A.J.’s other fellow-passengers were also sent away, but whither, he could not discover. He himself was kept at Irkutsk. It was a better managed prison than the Gontcharnaya at Petersburg, but after the easy-going train- journey the return to routine of any kind was irksome. A.J. found most of his fellow-prisoners in a state of depression and melancholy that soon began to affect him also, especially when the freezing up of the river and the first big snowstorm of the season marked the onset of Siberian winter.
The prison governor was a good-tempered, jovial fellow who liked to make the days and nights pass by as pleasantly as possible for Himself and mankind in general. Every morning he would tour the prison and greet the men with a bluff, companionable—“Good morning, boys—how goes it?” He was always particular about their food and the warmth of their rooms, and he would sometimes pay a surprise visit to the kitchens to sample the soup that was being prepared for them. He seemed a little in awe of some of the politicals, but he was on friendly terms with most of the criminals, and enjoyed hearing them give their own accounts of their various crimes. The more bloodthirsty and exciting these were, the better he liked them; he would sometimes, at the end of a particularly thrilling recital, clap a man on the back and exclaim: “Well, you are a fellow, and no mistake! To think of you actually doing all that!”
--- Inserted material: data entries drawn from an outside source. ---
theorem Encoding.contextDestroy (a1 : Nat) :
    Encoding.Statement (.contextDestroy a1) := Encoding.of_none rfl rfl

theorem Encoding.hostWrite (a1 : Nat) (a2 : BitVec 64) (a3 : List (BitVec 8)) :
    Encoding.Statement (.hostWrite a1 a2 a3) := Encoding.of_none rfl rfl

theorem Encoding.atsInvalidation (a1 : Nat) (a2 : Nat) (a3 : Nat) :
    Encoding.Statement (.atsInvalidation a1 a2 a3) := Encoding.of_none rfl rfl

theorem Encoding.pageRequestResponse (a1 : Nat) (a2 : Nat) (a3 : Nat) (a4 : Bool) (a5 : Nat) :
    Encoding.Statement (.pageRequestResponse a1 a2 a3 a4 a5) := Encoding.of_none rfl rfl

theorem Encoding.remoteAccess (a1 : Nat) (a2 : Nat) (a3 : BitVec 64) (a4 : Nat) (a5 : List (BitVec 8)) :
    Encoding.Statement (.remoteAccess a1 a2 a3 a4 a5) := Encoding.of_none rfl rfl

theorem Encoding.podBarrierArrival (a1 : Nat) (a2 : Nat) :
    Encoding.Statement (.podBarrierArrival a1 a2) := Encoding.of_none rfl rfl

theorem Encoding.podBarrierAdvance (a1 : Nat) (a2 : Nat) :
    Encoding.Statement (.podBarrierAdvance a1 a2) := Encoding.of_none rfl rfl

theorem Encoding.meridianPortFailure (a1 : Nat) (a2 : List Nat) :
    Encoding.Statement (.meridianPortFailure a1 a2) := Encoding.of_none rfl rfl

theorem Encoding.checkpoint : Encoding.Statement .checkpoint := Encoding.of_none rfl rfl

theorem Encoding.checkpointRestore : Encoding.Statement .checkpointRestore := Encoding.of_none rfl rfl

theorem Encoding.featureWordWrite (a1 : BitVec 128) :
    Encoding.Statement (.featureWordWrite a1) := Encoding.of_none rfl rfl

theorem Encoding.boot (a1 : Bool) (a2 : Nat) :
    Encoding.Statement (.boot a1 a2) := Encoding.of_none rfl rfl

theorem Encoding.attestationRequest (a1 : BitVec 256) :
    Encoding.Statement (.attestationRequest a1) := Encoding.of_none rfl rfl

theorem Encoding.monitorSample (a1 : Nat) (a2 : List Nat) (a3 : List Nat) :
    Encoding.Statement (.monitorSample a1 a2 a3) := Encoding.of_none rfl rfl

theorem Encoding.powerLimitWrite (a1 : Nat) :
    Encoding.Statement (.powerLimitWrite a1) := Encoding.of_none rfl rfl

theorem Encoding.powerClockStep (a1 : Nat) (a2 : Bool) :
    Encoding.Statement (.powerClockStep a1 a2) := Encoding.of_none rfl rfl

theorem Encoding.thermalThrottle (a1 : Nat) :
    Encoding.Statement (.thermalThrottle a1) := Encoding.of_none rfl rfl

theorem Encoding.thermalShutdown : Encoding.Statement .thermalShutdown := Encoding.of_none rfl rfl

theorem Encoding.hostEndGroup (a1 : Nat) :
    Encoding.Statement (.hostEndGroup a1) := Encoding.of_none rfl rfl

theorem Encoding.hostAtomicop (a1 : Nat) (a2 : BitVec 64) (a3 : Nat) (a4 : Bool) (a5 : BitVec 64) (a6 : BitVec 64) :
    Encoding.Statement (.hostAtomicop a1 a2 a3 a4 a5 a6) := Encoding.of_none rfl rfl

theorem Encoding.evictionComplete (a1 : Nat) (a2 : Nat) (a3 : Nat) :
    Encoding.Statement (.evictionComplete a1 a2 a3) := Encoding.of_none rfl rfl

theorem Encoding.matrixEntryComplete (a1 : Nat) (a2 : Nat) :
    Encoding.Statement (.matrixEntryComplete a1 a2) := Encoding.of_none rfl rfl

end Sys2Proof.Laws
end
Naturally, the criminals invented all kinds of incredibilities to please him.
A.J. soon found that the only way to keep his mind from descending into the bitterest and most soul-destroying gloom was to think of the only inspiring possibility open to a prisoner—that of escape. Together with another political he began to plan some method of getting away, not immediately, but as soon as the spring weather should make the open country habitable. This task, with all its complications, helped the winter days to pass with moderate rapidity. Unfortunately a fellow-prisoner who was a government spy (there were many of these, sometimes unknown even to the prison authorities) gave the plan away, and A.J. and his co-conspirator were summoned before the governor. His attitude was rather that of a pained and reproachful guardian whose fatherly consideration has been basely rewarded. “Really, you know,” he told them, “that was a very foolish thing to do. Your attempt to escape has already been reported to Petersburg, and it will only make your eventual punishment more severe. The original idea was to exile you to Yakutsk as soon as the season permitted, but now heaven knows where you will be sent.” And he added, almost pathetically: “Whatever made you act so unreasonably?”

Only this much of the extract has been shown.